C’est par ce même « délire immense », que Blaise Cendrars se fait peintre de la vie. « Les lianes tentaculaires sont la chevelure du soleil », s’enthousiasme-t-il. Et il ajoute : « on dirait la palette et le pinceau d’un peintre ». Car « La Prose du transsibérien », c’est aussi et surtout un dialogue intime entre poésie et peinture.
« Si j’étais peintre, je déverserais beaucoup de rouge, beaucoup de jaune sur la fin de ce voyage
Car je crois bien que nous étions tous un peu fous »
Illustré par la coloriste russe Sonia Delaunay, le poème est d’abord paru sous la forme d’un grand accordéon vertical, qui, déplié, atteignait jusqu’à deux mètres de hauteur. Deux mètres, en 150 exemplaires… soit, mis bout à bout, la taille de la Tour Eiffel. Que de modernité à une époque où une réflexion intense sur les formes esthétiques se déploie justement peu à peu dans tous les champs artistiques ! Du sein de cette polyphonie plastique, le texte de Blaise Cendrars émerge, considéré comme le premier livre simultané. Apollinaire, grand ami du poète, l’expliquera, dans un article écrit en 1914 : « La Prose du transsibérien » est « une première tentative de simultanéité écrite où des contrastes de couleurs habituaient l’œil à lire d’un seul regard l’ensemble d’un poème, comme un chef d’orchestre lit d’un seul coup les notes superposées dans la partition. »Aux couleurs vives de Sonia Delaunay viennent s’ajouter les métaphores picturales de Blaise Cendrars, les deux amis composant alors une véritable expérience poétique à travers ce livre-tableau inédit.

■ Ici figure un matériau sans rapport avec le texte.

/-- Records: kind, source, destination, lengths. -/
def rec_ (kind : Nat) (src dst : Word) (e0 e1 : BitVec 32) (aux : Word) : CopyRec :=
  { recFields 0 with ctl := BitVec.ofNat 64 (kind * 2 ^ 40), src := src, dst := dst, e0 := e0, e1 := e1, kindAux := aux }

/-- `planInStash` as a check that computes. -/
def planCheck (s : State) (p : CopyPlan) : Bool :=
  let m := s.core.stash
  let clean (a n : Nat) : Bool := decide (a + n ≤ s.core.decl.stash) && !m.poisoned a n
  decide (s.core.decl.stash ≤ 0x100000) &&
  (decide (p.rec_.kind ≠ 2) || clean p.rec_.kindAux.toNat ((p.rec_.e1.toNat + 7) / 8)) &&
  (decide (p.rec_.kind ≠ 3) || clean p.rec_.kindAux.toNat (4 * p.rec_.e1.toNat)) &&
  p.moves.all fun x => (match x.src with
      | none => true
      | some a => clean a x.n) && !m.poisoned x.dst x.n &&
    (p.targets.getD [s.me]).all fun c => decide (x.dst + x.n ≤ (s.coreAt c).decl.stash)

theorem planInStash_of {s : State} {p : CopyPlan} (h : planCheck s p = true) : planInStash s p := by
  simp only [planCheck, Bool.and_eq_true, Bool.or_eq_true, decide_eq_true_eq, List.all_eq_true, Bool.not_eq_true'] at h
  obtain ⟨⟨⟨h1, h2⟩, h3⟩, h4⟩ := h
  refine ⟨h1, fun _ _ => ⟨fun k => ?_, fun k => ?_⟩, fun x hx => ⟨fun a ha => ?_, fun _ => (h4 x hx).1.2, (h4 x hx).2⟩⟩
  · exact h2.resolve_left (fun n => n k)
  · exact h3.resolve_left (fun n => n k)
  · have := (h4 x hx).1.1
    simp only [ha, Bool.and_eq_true, decide_eq_true_eq, Bool.not_eq_true'] at this
    exact this

/-- The plan of an instruction on channel 0 of the walking core. -/
def planned (i : Instr) : Option CopyPlan := copyPlan (atStart (walking Mem.empty) 0) i

/-- An instruction is the row of its record, the channel stands at the record, the plan is legal or not and stays in the
stash, and targets that are to have arrivals are initialised. -/
def planMeets (i : Instr) (r : CopyRec) (legal : Bool) : Bool :=
  decide ((copyInstr 0 r).toOption = some i) && decide ((vget (0 : BitVec 3) (walking Mem.empty).core.chans).state = .walk) && recordOk r &&
  match planned i with
  | none => false
  | some p => decide (p.chan = 0 ∧ p.rec_ = r ∧ p.legal = legal) && planCheck (atStart (walking Mem.empty) 0) p &&
    (p.targets.getD []).all fun t => (vget (fld r.kindAux 32 6) ((walking Mem.empty).coreAt t).bars).init

theorem witness_CopyRecords :
    planMeets (.linear 0 (rec_ 0 0x100 0xFFFF0 16 0 0)) (rec_ 0 0x100 0xFFFF0 16 0 0) true = true ∧
    planMeets (.maskpack 0 (rec_ 2 0x100 0x200 8 2 0x300)) (rec_ 2 0x100 0x200 8 2 0x300) true = true ∧
    planMeets (.scatter 0 (rec_ 3 0x100 0x200 8 2 0x300)) (rec_ 3 0x100 0x200 8 2 0x300) true = true ∧
    planMeets (.reduce 0 (rec_ 5 0x100 0x200 8 2 0)) (rec_ 5 0x100 0x200 8 2 0) true = true ∧
    planMeets (.fill 0 (rec_ 8 0 0x200 8 2 0x0102030405060708)) (rec_ 8 0 0x200 8 2 0x0102030405060708) true = true ∧
    planMeets (.note 0 (rec_ 9 0 0x200 0 0 7)) (rec_ 9 0 0x200 0 0 7) true = true ∧
    planMeets (.note 0 (rec_ 9 0 0x204 0 0 7)) (rec_ 9 0 0x204 0 0 7) false = true ∧
    planMeets (.multicast 0 (rec_ 4 0x100 0x200 8 2 0x41FFFFFFF0)) (rec_ 4 0x100 0x200 8 2 0x41FFFFFFF0) true = true ∧
    (vget (1 : BitVec 3) (walking Mem.empty).core.chans).state ≠ .walk ∧ (rec_ 0 0 0 0 1 0).kind < 10 ∧
    recordOk (rec_ 0 0 0 0 1 0) = false ∧ (copyInstr 0 (rec_ 0 0 0 0 1 0)).toOption.isSome = true := by decide +kernel

/-- A core that walks a record, with the stream of zeros at 0x100, and its record. -/
def expandCore (k : Core) : Core :=
  { wide k with stash := streamMem, chans := vset (0 : BitVec 3) { Chan.idle with state := .walk, va := 0x800 } k.chans }
def expandRec : CopyRec := rec_ 6 0x100 0x1000 4096 16 0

Une douzaine de typographies où s’entrelacent caractères gras, majuscules et minuscules composent ainsi le texte, tel que publié chez l’éditeur “Les Hommes Nouveaux”, en 1913. Tandis que la peinture complète le texte et inversement, les limites de la poésie éclatent au profit d’un univers chimérique sans cesse en expansion, mettant en éveil tous les sens du lecteur. Et face à cette poésie-collage, la perception du poème n’en est que plus bouleversée.

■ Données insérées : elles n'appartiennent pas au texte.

/-- Major 0x79, selected by XF. -/
def build79 (w : Code) : Option Instr :=
  match (w.get 6 4).toNat with
  | 0 => some (.srr (w.get 29 3) (w.get 16 6) (w.num))
  | 1 => some (.srw (w.get 29 3) (w.get 16 6) (w.num))
  | _ => none

/-- Major 0x7A, selected by XF. -/
def build7A (w : Code) : Option Instr :=
  match (w.get 6 4).toNat with
  | 0 => some (.wrd (w.get 29 3) (w.get 16 6) (w.get 10 6) (w.get 0 6))
  | 1 => some (.wwr (w.get 29 3) (w.get 16 6) (w.get 10 6) (w.get 0 6))
  | 2 => some (.wres (w.get 29 3) (w.get 16 6) (w.get 10 6) (w.get 0 6))
  | _ => none

/-- Major 0x7B, selected by XF. -/
def build7B (w : Code) : Option Instr :=
  match (w.get 6 4).toNat with
  | 0 => some (.gen (w.get 29 3) (w.get 16 6) (w.get 10 6))
  | 1 => some (.tlbi (w.get 29 3) (w.get 16 6) (w.get 10 6) (w.get 0 6))
  | _ => none

/-- The constructor of a word's major opcode and sub-function, its fields as the word holds them (R43 to R49); none
where the major is reserved or the sub-function unassigned.  DESIGN CHOICE (log 176): vred and vscan keep whatever vb the word has,
and nothing reads it (R176). -/
def build (w : Code) : Option Instr :=
  match (w.get 22 7).toNat with
  | 0x00 => build00 w
  | 0x01 => build01 w
  | 0x02 => if (w.get 0 4).toNat ≤ 5 then some (.cmp (w.get 29 3) (w.get 16 6) (w.get 10 6) (w.get 4 6) (w.get 0 4)) else none
  | 0x04 => some (.addi (w.get 29 3) (w.get 16 6) (w.get 10 6) (w.get 0 10))
  | 0x05 => some (.andi (w.get 29 3) (w.get 16 6) (w.get 10 6) (w.get 0 10))
  | 0x06 => some (.ori (w.get 29 3) (w.get 16 6) (w.get 10 6) (w.get 0 10))
  | 0x07 => some (.xori (w.get 29 3) (w.get 16 6) (w.get 10 6) (w.get 0 10))
  | 0x08 => some (.shli (w.get 29 3) (w.get 16 6) (w.get 10 6) (w.get 0 6))
  | 0x09 => some (.shri (w.get 29 3) (w.get 16 6) (w.get 10 6) (w.get 0 6))
  | 0x0A => some (.sari (w.get 29 3) (w.get 16 6) (w.get 10 6) (w.get 0 6))
  | 0x0B => some (.li (w.get 29 3) (w.get 16 6) (w.get 0 16))
  | 0x0C => some (.lsh (w.get 29 3) (w.get 16 6) (w.get 0 16))
  | 0x10 => some (.br (w.get 29 3) (w.get 16 6) (w.get 10 6) (w.get 0 10))
  | 0x11 => some (.bcEq (w.get 29 3) (w.get 16 6) (w.get 10 6) (w.get 0 10))
  | 0x12 => some (.bcNe (w.get 29 3) (w.get 16 6) (w.get 10 6) (w.get 0 10))
  | 0x13 => some (.bcLt (w.get 29 3) (w.get 16 6) (w.get 10 6) (w.get 0 10))
  | 0x14 => some (.bcLtc (w.get 29 3) (w.get 16 6) (w.get 10 6) (w.get 0 10))
  | 0x15 => some (.bcLe (w.get 29 3) (w.get 16 6) (w.get 10 6) (w.get 0 10))
  | 0x16 => some (.bcLec (w.get 29 3) (w.get 16 6) (w.get 10 6) (w.get 0 10))
  | 0x17 => some (.j (w.get 29 3) (w.get 0 22))
  | 0x18 => some (.jal (w.get 29 3) (w.get 0 22))
  | 0x19 => build19 w
  | 0x1A => some (.stall (w.get 29 3) (w.get 0 16))
  | 0x1B => build1B w
  | 0x1C => if (w.get 0 4).toNat ≤ 4 then some (.fcmp (w.get 29 3) (w.get 16 6) (w.get 10 6) (w.get 4 6) (w.get 0 4)) else none
  | 0x1D => build1D w
  | 0x20 => some (.ld (w.get 29 3) (w.get 16 6) (w.get 10 6) (w.get 0 10))
  | 0x21 => some (.st (w.get 29 3) (w.get 16 6) (w.get 10 6) (w.get 0 10))
  | 0x22 => build22 w
  | 0x23 => build23 w
  | 0x24 => some (.ldg (w.get 29 3) (w.get 16 6) (w.get 10 6) (w.get 0 10))
  | 0x25 => some (.stg (w.get 29 3) (w.get 16 6) (w.get 10 6) (w.get 0 10))
  | 0x26 => build26 w
  | 0x27 => build27 w
  | 0x28 => build28 w
  | 0x29 => if (w.get 6 4).toNat ≤ 5 then some (.red (w.get 29 3) (w.get 16 6) (w.get 10 6) (w.get 6 4) (w.get 4 2) (w.get 1 3)) else none
  | 0x2A => build2A w
  | 0x30 => some (.vadd (w.get 29 3) (w.get 16 6) (w.get 10 6) (w.get 4 6) (w.get 3 1))
  | 0x31 => some (.vsub (w.get 29 3) (w.get 16 6) (w.get 10 6) (w.get 4 6) (w.get 3 1))
  | 0x32 => some (.vmul (w.get 29 3) (w.get 16 6) (w.get 10 6) (w.get 4 6) (w.get 3 1))
  | 0x33 => some (.vfma (w.get 29 3) (w.get 16 6) (w.get 10 6) (w.get 4 6) (w.get 3 1))
  | 0x34 => some (.vmin (w.get 29 3) (w.get 16 6) (w.get 10 6) (w.get 4 6) (w.get 3 1))
  | 0x35 => some (.vmax (w.get 29 3) (w.get 16 6) (w.get 10 6) (w.get 4 6) (w.get 3 1))
  | 0x36 => some (.vabs (w.get 29 3) (w.get 16 6) (w.get 10 6))
  | 0x37 => some (.vneg (w.get 29 3) (w.get 16 6) (w.get 10 6))
  | 0x38 => some (.vand (w.get 29 3) (w.get 16 6) (w.get 10 6) (w.get 4 6) (w.get 3 1))
  | 0x39 => some (.vor (w.get 29 3) (w.get 16 6) (w.get 10 6) (w.get 4 6) (w.get 3 1))
  | 0x3A => some (.vxor (w.get 29 3) (w.get 16 6) (w.get 10 6) (w.get 4 6) (w.get 3 1))
  | 0x3B => some (.vshl (w.get 29 3) (w.get 16 6) (w.get 10 6) (w.get 4 6) (w.get 3 1))
  | 0x3C => some (.vshr (w.get 29 3) (w.get 16 6) (w.get 10 6) (w.get 4 6) (w.get 3 1))
  | 0x3D => some (.vsar (w.get 29 3) (w.get 16 6) (w.get 10 6) (w.get 4 6) (w.get 3 1))
  | 0x3E => some (.vcmp (w.get 29 3) (w.get 16 6) (w.get 10 6) (w.get 4 6) (w.get 3 1) (w.get 0 3))
  | 0x3F => some (.vsel (w.get 29 3) (w.get 16 6) (w.get 10 6) (w.get 4 6) (w.get 3 1))
  | 0x40 => some (.vcvt (w.get 29 3) (w.get 16 6) (w.get 10 6))
  | 0x41 => some (.vperm (w.get 29 3) (w.get 16 6) (w.get 10 6) (w.get 4 6) (w.get 3 1))
  | 0x42 => some (.vbcast (w.get 29 3) (w.get 16 6) (w.get 4 6))
  | 0x43 => some (.vred (w.get 29 3) (w.get 16 6) (w.get 10 6) (w.get 4 6) (w.get 0 3))
  | 0x44 => some (.vscan (w.get 29 3) (w.get 16 6) (w.get 10 6) (w.get 4 6) (w.get 0 3))
  | 0x45 => some (.vld (w.get 29 3) (w.get 16 6) (w.get 10 6) (w.get 4 6) (w.get 3 1) (w.get 0 3))
  | 0x46 => some (.vst (w.get 29 3) (w.get 16 6) (w.get 10 6) (w.get 4 6) (w.get 3 1) (w.get 0 3))
  | 0x47 => some (.vldx (w.get 29 3) (w.get 16 6) (w.get 10 6) (w.get 4 6))
  | 0x48 => some (.vstx (w.get 29 3) (w.get 16 6) (w.get 10 6) (w.get 4 6))
  | 0x49 => some (.vidx (w.get 29 3) (w.get 10 6) (w.get 4 6) (w.get 3 1) (w.get 0 3))
  | 0x4A => some (.vsetvl (w.get 29 3) (w.get 16 6) (w.get 10 6))
  | 0x4B => if w.get 0 3 = 1 then some (.vmovsRead (w.get 29 3) (w.get 16 6) (w.get 10 6) (w.get 4 6)) else some (.vmovsWrite (w.get 29 3) (w.get 16 6) (w.get 10 6) (w.get 4 6))
  | 0x4C => some (.vrcp (w.get 29 3) (w.get 16 6) (w.get 10 6))
  | 0x4D => some (.vrsqrt (w.get 29 3) (w.get 16 6) (w.get 10 6))
  | 0x4E => some (.vexp2 (w.get 29 3) (w.get 16 6) (w.get 10 6))
  | 0x4F => some (.vdot4 (w.get 29 3) (w.get 16 6) (w.get 10 6) (w.get 4 6))
  | 0x50 => some (.mma (w.get 29 3) (w.get 16 3) (w.get 10 6) (w.get 4 6) (w.get 3 1) (w.get 2 1) (w.get 1 1))
  | 0x51 => some (.mmr (w.get 29 3) (w.get 16 3) (w.get 10 6) (w.get 4 6) (w.get 3 1))
  | 0x52 => some (.mtile (w.get 29 3) (w.get 16 6) (w.get 3 1) (w.get 2 1) (w.get 1 1))
  | 0x53 => build53 w
  | 0x54 => some (.msk (w.get 29 3) (w.get 10 6))
  | 0x55 => build55 w
  | 0x58 => some (.kprobe (w.get 29 3) (w.get 16 6) (w.get 10 6) (w.get 4 6))
  | 0x59 => some (.kins (w.get 29 3) (w.get 16 6) (w.get 10 6) (w.get 4 6))
  | 0x5A => some (.kups (w.get 29 3) (w.get 16 6) (w.get 10 6) (w.get 4 6))
  | 0x5B => some (.krem (w.get 29 3) (w.get 16 6) (w.get 10 6) (w.get 4 6))
  | 0x5C => build5C w
  | 0x5D => build5D w
  | 0x60 => build60 w
  | 0x61 => build61 w
  | 0x64 => if w.get 2 1 = 0 then some (.syncC (w.get 29 3) (w.get 16 6) (w.get 10 6) (w.get 0 2)) else some (.syncX (w.get 29 3) (w.get 16 6) (w.get 0 2))
  | 0x65 => some (.xmit (w.get 29 3) (w.get 10 6) (w.get 0 10))
  | 0x66 => some (.xsel (w.get 29 3) (w.get 10 6) (w.get 7 3) (w.get 0 7))
  | 0x67 => build67 w
  | 0x68 => some (.facq (w.get 29 3) (w.get 16 6) (w.get 10 6) (w.get 8 2) (w.get 7 1))
  | 0x69 => build69 w
  | 0x6A => build6A w
  | 0x6C => build6C w
  | 0x6D => build6D w
  | 0x6E => build6E w
  | 0x70 => some (.launch (w.get 29 3) (w.get 16 6) (w.get 10 6))
  | 0x71 => some (.hstart (w.get 29 3) (w.get 16 6) (w.get 10 6) (w.get 0 10))
  | 0x72 => build72 w
  | 0x73 => some (.gdone (w.get 29 3) (w.get 16 6) (w.get 10 6) (w.get 8 2))
  | 0x74 => some (.schsel (w.get 29 3) (w.get 16 6) (w.get 10 6) (w.get 4 6))
  | 0x78 => build78 w
  | 0x79 => build79 w
  | 0x7A => build7A w
  | 0x7B => build7B w
  | 0x7C => some (.scrub (w.get 29 3) (w.get 16 6) (w.get 10 6))
  | 0x7E => some (.rpt (w.get 29 3) (w.get 19 3) (w.get 15 4) (w.get 11 4) (w.get 1 10))
  | 0x7F => some (.pfx (w.get 29 3) (w.get 16 6) (w.get 10 6) (w.get 6 4) (w.get 4 2))
  | _ => none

Je suis en chemin, avec Blaise Cendrars comme compagnon de route. Par la fenêtre du RER, les paysages défilent furieusement. Où suis-je ? En Russie ? A Paris ? Je ne sais, j’ai perdu la notion du temps et les frontières spatiales ont plié sous le poids des images poétiques. Pour l’heure, l’exaltation de cet hymne au monde qu’est « La Prose du transsibérien et de la petite Jehanne de France » transporte mon cœur bien au-delà de mes repères géographiques, dans un tout autre paysage. Un paysage sublime, et transfiguré.
Aurélia Lebas
- “La Prose du transsibérien et de la petite Jehanne de France”, Du monde entier au coeur du monde, Blaise Cendrars, Paris, Poésie/Gallimard, 2006.